The original “Luna Park” on Coney Island was a massive spectacle of rides, ornate towers and buildings covered in 250,000 electric lights. The park opened in 1903, and was destroyed 41 years later in 1944 by a massive fire that destroyed much of the park. This photo tour shows what Luna Park looked like in its heyday.

Entrance to Luna Park

This picture of Luna park was taken between 1903 – 1906.  Luna Park was one of the three original iconic large parks built on Coney Island, the other two being Steeplechase Park and Dreamland.

Elephants Marching Through the Promenade

Elephant’s marching through Luna Park’s promenade, 1903. If you look closely you can see two sets of steps where they would load guests onto the elephants for rides around the park.

Luna Park’s Promenade

The view looking toward the entrance from inside Luna Park. There is a booth selling “Parisian Ice Cream Cones” and a restaurant called the “Table D’Hote Dinner”, where a meal cost only 50 cents in 1910. The heart shaped sign in the distance calls Luna Park, “The Heart of Coney Island”.

Luna Park’s Babbling Brook

Here you can see guests watching a ride called “The Gondolas of Venice”, where guests would take a ride around the parks “Babbling Brook” in a Venetian styled gondola.

Coney Island Camels

Two young girls riding a camel through Coney Island’s Luna Park in 1905.

Riding the Elephant

A family of four rides an elephant through Coney Island’s Luna Park in 1905.

Luna Park’s, “The Teaser”

A young boy watches people riding “The Teaser”, an early version of the spinning teacups that are popular at today’s amusement parks.
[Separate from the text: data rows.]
-- ==== Sys2Proof/Machine/Image.lean ====
section
/-!
DEFINITION. The Nirlen image as bytes: the header (Table 6-1), the section table (Table 6-2) and what each section holds
(Table 6-3), read into records that the load checks and the final writes share.
-/

namespace Sys2Proof.Machine

open Sys2Proof

/-! ### The header (Table 6-1) -/

def chunkBytes : Nat := 65536
def hdrProfile (h : List Byte) : Nat := fieldAt h 0x06 2
def hdrDepth (h : List Byte) : Nat := fieldAt h 0x08 2
def hdrPasture (h : List Byte) : Nat := fieldAt h 0x0A 1
def hdrFlags (h : List Byte) : Nat := fieldAt h 0x0B 1
def hdrRings (h : List Byte) : Bool := bitOf (hdrFlags h) 0
def hdrSpan (h : List Byte) : Bool := bitOf (hdrFlags h) 1
def hdrEdge (h : List Byte) : Bool := bitOf (hdrFlags h) 2
def hdrSpanDevices (h : List Byte) : Nat := fieldAt h 0x0C 1
def hdrSpanIndex (h : List Byte) : Nat := fieldAt h 0x0D 1
def hdrLength (h : List Byte) : Nat := fieldAt h 0x10 8
def hdrChunks (h : List Byte) : Nat := fieldAt h 0x18 4
def hdrNonce (h : List Byte) : List Byte := slice h 0x20 8
def hdrJobId (h : List Byte) : List Byte := slice h 0x28 16
def hdrSerial (h : List Byte) : List Byte := slice h 0x38 16
def hdrSid (h : List Byte) : Nat := fieldAt h 0x48 8
def hdrDigest (h : List Byte) : List Byte := slice h 0x50 48
def hdrStaging (h : List Byte) : Nat := fieldAt h 0x80 8

/-- `n` rounded up to a multiple of `a`. -/
def roundUp (n a : Nat) : Nat := (n + a - 1) / a * a

/-- MAGIC, FORMAT, FLAGS, the SPAN fields, PAYLOAD_LENGTH, CHUNK_COUNT and the zero fields are well formed, and PASTURE is the
packet's (R160, R314). -/
def hdrWellFormed (h : List Byte) (pasture : Nat) : Bool :=
  let n := hdrLength h
  fieldAt h 0 4 == 0x4C52494E && fieldAt h 4 2 == 1 && decide (hdrFlags h < 8) &&
    decide (1 ≤ hdrSpanDevices h) && decide (hdrSpanDevices h ≤ 64) && (hdrSpan h || hdrSpanDevices h == 1) &&
    decide (hdrSpanIndex h < hdrSpanDevices h) && decide (16 ≤ n) && n % 8 == 0 &&
    hdrChunks h == (n + chunkBytes - 1) / chunkBytes && zeroAt h 0x0E 2 && zeroAt h 0x1C 4 && zeroAt h 0x88 120 &&
    hdrPasture h == pasture

/-! ### Sections (Tables 6-2 and 6-3) -/

def tDecl : Nat := 0x01
def tInstr : Nat := 0x02
def tSide : Nat := 0x03
def tNrf : Nat := 0x04
def tStateMap : Nat := 0x05
def tProbe : Nat := 0x06
def tDmPort : Nat := 0x07
def tScratch : Nat := 0x08
def tDmRegions : Nat := 0x09
def tHbmInit : Nat := 0x0A
def tChannels : Nat := 0x0B
def tTree : Nat := 0x0C
def tImageCopy : Nat := 0x0D
def tRingPlan : Nat := 0x0E
def tAcqPlan : Nat := 0x0F
def tQueues : Nat := 0x10
def tTasks : Nat := 0x11
def tFlowPorts : Nat := 0x12
def tService : Nat := 0x13
def tEdge : Nat := 0x14

/-- An entry of the section table, with the bytes it covers and whether its zero fields are zero. -/
structure Sect where
  typ    : Nat
  target : Nat
  off    : Nat
  len    : Nat
  zeros  : Bool
  body   : List Byte
deriving DecidableEq, Repr

/-- The payload of a load with its header. -/
structure Image where
  header  : List Byte
  payload : List Byte
  count   : Nat
  sects   : List Sect
deriving DecidableEq, Repr

def sectAt (payload : List Byte) (i : Nat) : Sect :=
  let e := slice payload (16 + 32 * i) 32
  { typ := fieldAt e 0 2, target := fieldAt e 4 4, off := fieldAt e 8 8, len := fieldAt e 16 8,
    zeros := zeroAt e 2 2 && zeroAt e 24 8, body := (payload.drop (fieldAt e 8 8)).take (fieldAt e 16 8) }

/-- The end of the section table. -/
def tableEnd (count : Nat) : Nat := 16 + 32 * count

/-- Read a payload. A table that would not lie in the payload is read as empty. -/
def readImage (header payload : List Byte) : Image :=
  let n := fieldAt payload 0 4
  { header := header, payload := payload, count := n,
    sects := if tableEnd n ≤ payload.length then (List.range n).map (sectAt payload) else [] }

/-- The index of the section of a type and target; 0xFFFFFFFF where there is none. -/
def noLoc : Nat := 0xFFFFFFFF
def Image.index (m : Image) (t target : Nat) : Nat :=
  (m.sects.findIdx? (fun x => x.typ == t && x.target == target)).getD noLoc
def Image.sect (m : Image) (t target : Nat) : Option Sect := m.sects.find? (fun x => x.typ == t && x.target == target)
def Image.has (m : Image) (t target : Nat) : Bool := (m.sect t target).isSome
/-- The bytes of a section; none where it is absent. -/
def Image.body (m : Image) (t target : Nat) : List Byte := ((m.sect t target).map Sect.body).getD []
/-- The sections of a type, in ascending target order. -/
def Image.ofType (m : Image) (t : Nat) : List Sect :=
  (m.sects.filter (fun x => x.typ == t)).mergeSort (fun a b => a.target ≤ b.target)

/-! ### Bits of a byte string -/

/-- The positions of the one bits of a byte string whose first byte is number `i`. -/
def onesFrom (i : Nat) : List Byte → List Nat
  | [] => []
  | b :: bs => (if b = 0 then [] else ((List.range 8).filter (fun k => b.getLsbD k)).map (fun k => 8 * i + k)) ++ onesFrom (i + 1) bs

/-! ### The composition (Table 6-4) -/

def Image.pairs (m : Image) : List Nat := onesFrom 0 (slice (m.body tDecl 0) 0 32)
def Image.linkPorts (m : Image) : List Nat := onesFrom 0 (slice (m.body tDecl 0) 32 16)
def Image.edgePorts (m : Image) : List Nat := onesFrom 0 (slice (m.body tDecl 0) 48 2)
def Image.folds (m : Image) : List Nat := foldsOf m.pairs
def Image.regions (m : Image) : List Nat := (m.ofType tEdge).map Sect.target

/-- The tree section (R495). -/
def Image.rootLevel (m : Image) : Nat := fieldAt (m.body tTree 0) 0 1
def Image.parent (m : Image) : Option Nat :=
  let p := fieldAt (m.body tTree 0) 1 1
  if p = 0xFF then none else some p
def Image.children (m : Image) : List Nat :=
  (List.range (fieldAt (m.body tTree 0) 2 1)).map (fun i => fieldAt (m.body tTree 0) (16 + 8 * i) 1)

/-! ### A fold's sections -/

/-- A slot that the image carries: the instructions that are not all zero, by BP, and the side word. -/
structure SlotImage where
  slot  : Nat
  ins   : List (Nat × Nat)
  sideW : Nat
deriving DecidableEq, Repr

/-- What the image gives a fold. -/
structure FoldImage where
  fold   : Nat
  n      : Nat
  slots  : List SlotImage
  nrf    : Tab Bool
  smap   : Tab Bool
  probes : List Nat
  due    : Option (List Nat)
deriving DecidableEq, Repr

/-- The non-zero instructions of a slot's 2,560 bytes. -/
def slotInstrs (bs : List Byte) : List (Nat × Nat) :=
  ((((blocks 10 256 bs).map leNat).zipIdx).filter (fun e => e.1 != 0)).map (fun e => (e.2, e.1))

def Image.foldImage (m : Image) (f : Nat) : FoldImage :=
  let ib := m.body tInstr f
  let n := ib.length / 2560
  let rows := blocks 2560 1024 ib
  let sides := (blocks 16 1024 (m.body tSide f)).map leNat
  let pb := m.body tProbe f
  let db := m.body tDmPort f
  { fold := f, n := n,
    slots := ((rows.zip sides).zipIdx).map (fun e => { slot := e.2, ins := slotInstrs e.1.1, sideW := e.1.2 }),
    nrf := (onesFrom 0 (m.body tNrf f)).map (fun k => (k, true)),
    smap := (onesFrom 0 (m.body tStateMap f)).map (fun k => (512 * (k / 448) + k % 448, true)),
    probes := (blocks 4 64 pb).map leNat,
    due := if db.isEmpty then none else some ((List.range 4).map (fun i => fieldAt db (2 * i) 2)) }

def SlotImage.side (x : SlotImage) : SideWord := decodeSide x.sideW

/-- The slots whose side word carries BARRIER, and the fold's depth (R46). -/
def FoldImage.barriers (x : FoldImage) : List Nat := (x.slots.filter (fun t => t.side.barrier)).map SlotImage.slot
def FoldImage.depth (x : FoldImage) : Nat := (x.barriers.head?.map (· + 1)).getD 0
/-- The slots that the fold executes. -/
def FoldImage.schedule (x : FoldImage) : List SlotImage := x.slots.take x.depth

/-! ### Records of the other sections -/

/-- The DM_REGION words of the image (Table 5-11); zero where the section is absent. -/
def Image.dmWords (m : Image) : List Nat := (List.range 16).map (fun i => fieldAt (m.body tDmRegions 0) (8 * i) 8)

def dmRegionOf (w : Nat) : DmRegion := { valid := bitOf w 0, base := 4096 * bitsOf w 12 26, pages := bitsOf w 40 24 }

/-- The valid deep memory regions by number. -/
def Image.dmRegions (m : Image) : Tab DmRegion :=
  ((m.dmWords.zipIdx).filter (fun e => bitOf e.1 0)).map (fun e => (e.2, dmRegionOf e.1))

/-- The entries of the channel map (Table 4-2). -/
def Image.chanWords (m : Image) : List Nat :=
  let b := m.body tChannels 0
  (blocks 8 (b.length / 8) b).map leNat

/-- The records of a flow section (R232). -/
def flowRecSize (t : Nat) : Nat := if t = tQueues then 72 else if t = tTasks then 40 else 24
def Image.records (m : Image) (t : Nat) : List (List Byte) :=
  let b := m.body t 0
  blocks (flowRecSize t) (fieldAt b 0 4) (b.drop 16)

/-- A queue that the image describes: its number, its record, and bytes 0–15 of its descriptor. -/
structure QueueDesc where
  num : Nat
  row : Nat
  at_ : Nat
  bs  : List Byte
deriving DecidableEq, Repr

def QueueDesc.base (q : QueueDesc) : Nat := fieldAt q.bs 0 8
def QueueDesc.depthLog2 (q : QueueDesc) : Nat := fieldAt q.bs 8 1
def QueueDesc.units (q : QueueDesc) : Nat := fieldAt q.bs 9 1
def QueueDesc.role (q : QueueDesc) : Nat := fieldAt q.bs 10 1
def QueueDesc.notifyEn (q : QueueDesc) : Bool := bitOf (fieldAt q.bs 11 1) 0
def QueueDesc.notifyTask (q : QueueDesc) : Nat := fieldAt q.bs 12 2
def QueueDesc.inHbm (q : QueueDesc) : Bool := q.role == roleHbm || q.role == rolePortIn || q.role == rolePortOut
/-- Bytes of HBM that it occupies (R212). -/
def QueueDesc.area (q : QueueDesc) : Nat := 2 ^ q.depthLog2 * (64 * q.units)

def Image.queues (m : Image) : List QueueDesc :=
  ((m.records tQueues).zipIdx).flatMap (fun e => (List.range 4).map (fun j => {
    num := 4 * fieldAt e.1 0 2 + j, row := e.2, at_ := 8 + 16 * j, bs := slice e.1 (8 + 16 * j) 16 }))

/-- The descriptor of a queue that is not UNUSED. -/
def Image.queueDesc (m : Image) (q : Nat) : Option QueueDesc := m.queues.find? (fun d => d.num == q && d.role != 0)

def Image.taskNums (m : Image) : List Nat := (m.records tTasks).map (fun r => fieldAt r 0 2)

/-- A task entry of the image: bytes 0–31 of the record's entry (Table 8-5). -/
def taskOf (bs : List Byte) (owner : Nat) : Task :=
  { Task.init with
    owner := some owner, op := fieldAt bs 0 1, cyclic := bitOf (fieldAt bs 1 1) 0, initCount := fieldAt bs 2 2,
    rearm := fieldAt bs 4 2, batch := fieldAt bs 6 2, src := fieldAt bs 8 2, dst := fieldAt bs 10 2, vector := fieldAt bs 12 2,
    succs := (List.range (fieldAt bs 14 1)).map (fun i => fieldAt bs (16 + 2 * i) 2), counter := fieldAt bs 2 2 }

def portOf (r : List Byte) : FlowPort :=
  { port := fieldAt r 0 1, region := fieldAt r 1 1, queue := fieldAt r 2 2, slots := fieldAt r 4 2, admitMax := fieldAt r 6 2,
    window := fieldAt r 8 8, appended := 0 }

def Image.ports (m : Image) : List FlowPort := (m.records tFlowPorts).map portOf

/-- The role and entry units of a port's queue. -/
def Image.portRole (m : Image) (f : FlowPort) : Nat := ((m.queueDesc f.queue).map QueueDesc.role).getD 0
def Image.portUnits (m : Image) (f : FlowPort) : Nat := ((m.queueDesc f.queue).map QueueDesc.units).getD 0

/-- A record of SERVICE_REGIONS: 24 bytes, the master in byte 0 (0 DIAG, 1 RING, 2 ACQ, 3 SE), then at offset 8 the word of
Table 5-5 and at offset 16 that of Table 5-6 (DESIGN CHOICE, log 33). -/
def serviceRecBytes : Nat := 24

structure ServiceRec where
  master : Nat
  region : MRegion
  valid  : Bool
deriving DecidableEq, Repr

def serviceRec (r : List Byte) (pasture : Nat) : ServiceRec :=
  let w := fieldAt r 8 8
  { master := fieldAt r 0 1, valid := bitOf w 0,
    region := { valid := bitOf w 0, rd := bitOf w 1, wr := bitOf w 2, setclr := bitOf w 3, pasture := pasture, base := 4096 * bitsOf w 12 36,
                pages := bitsOf (fieldAt r 16 8) 0 36 } }

def Image.services (m : Image) (pasture : Nat) : List ServiceRec :=
  let b := m.body tService 0
  (blocks serviceRecBytes (b.length / serviceRecBytes) b).map (fun r => serviceRec r pasture)

/-! ### The ring plan and the acquisition plan (Tables 10-2 and 9-1) -/

def Image.ringPlan (m : Image) : Option RingPlan :=
  if m.has tRingPlan 0 then
    let b := m.body tRingPlan 0
    let g : RingPlan := {
      storePa := fieldAt b 0 8, undoPa := fieldAt b 8 8, undoSize := fieldAt b 0x10 8, logPa := fieldAt b 0x18 8,
      logSize := fieldAt b 0x20 8, interval := fieldAt b 0x28 4 }
    some g
  else none

/-- The engine of an image's plan. -/
def Image.acq (m : Image) : Acq := { Acq.init with plan := m.body tAcqPlan 0, hasPlan := m.has tAcqPlan 0 }

/-- RS of the image (R250). -/
def Image.recordSize (m : Image) : Nat :=
  let pf := (m.folds.filter (fun f => m.has tProbe f)).length
  roundUp (32 + (if m.acq.measOn then 64 else 0) + 8 * pf) 64

/-! ### Allocations (Table 6-5) -/

/-- The image's allocations in the order of the table, each with the section that names it. -/
def Image.allocs (m : Image) : List (Alloc × Nat) :=
  let copies := m.body tImageCopy 0
  let ring := match m.ringPlan with
    | some g => [({ kind := 4, base := g.storePa, size := 32768 * m.folds.length : Alloc }, m.index tRingPlan 0),
        ({ kind := 5, base := g.undoPa, size := g.undoSize }, m.index tRingPlan 0),
        ({ kind := 6, base := g.logPa, size := g.logSize }, m.index tRingPlan 0)]
    | none => []
  let a := m.acq
  let ai := m.index tAcqPlan 0
  let land := if a.hasPlan then
      [({ kind := 7, base := a.landingPa, size := fieldAt a.plan 8 4 * m.recordSize : Alloc }, ai)] ++
      (if a.snapMode = 0 then [] else
        [({ kind := 8, base := a.snapPa, size := a.snapSize * (if a.snapMode = 2 then 2 else 1) : Alloc }, ai)])
    else []
  [({ kind := 0, base := hdrStaging m.header, size := roundUp (hdrLength m.header) 4096 : Alloc }, noLoc)] ++
  (List.range m.folds.length).map (fun i =>
    ({ kind := 1, base := fieldAt copies (8 * i) 8, size := 0x300000 : Alloc }, m.index tImageCopy 0)) ++
  m.dmRegions.map (fun e => ({ kind := 2, base := e.2.base, size := 4096 * e.2.pages : Alloc }, m.index tDmRegions 0)) ++
  ring ++ land ++
  (m.queues.filter QueueDesc.inHbm).map (fun q => ({ kind := 9, base := q.base, size := q.area : Alloc }, m.index tQueues 0))

end Sys2Proof.Machine
end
This picture was taken on June 13, 1911.

The Old Mill at Luna Park

The Old Mill was a “Tunnel of Love” ride in Coney Island’s Luna Park. This picture was taken in 1905.

Luna Park

Guests waiting in line for a ride at Coney Island’s Luna park in 1910.

The Tickler at Luna Park

The tickler was an early rollercoaster at Luna Park. Guests would sit in a circular “tub” and ride along a track. This picture of the attraction was taken in 1910.

Coney Island’s Ponies

Young children riding around Luna Park on ponies from the newest attraction at the time, The Coney Park Zoo. Picture from 1904.

The Goat Carriages

Another feature of Luna Parks Zoo was these goat carriages. Very similar to the horse carriages in Central Park, except with goats! Picture from 1904. In the background there is a brewery with a sign that says they brew “high grade ales and porters”.

Luna Park’s Aerial Swing

Picture from 1910.

Whirl of the Whirl at Luna Park

Whirl of the Whirl was an early “swing” ride, where multiple riders would entire a ship that would then be raised and swung around in circles. This picture shows the ride in 1905.

The Helter Skelter

This picture shows Luna Park’s “Helter Skelter” ride in 1905. The Helter Skelter was a wildly popular, adults-only giant slide at Luna Park.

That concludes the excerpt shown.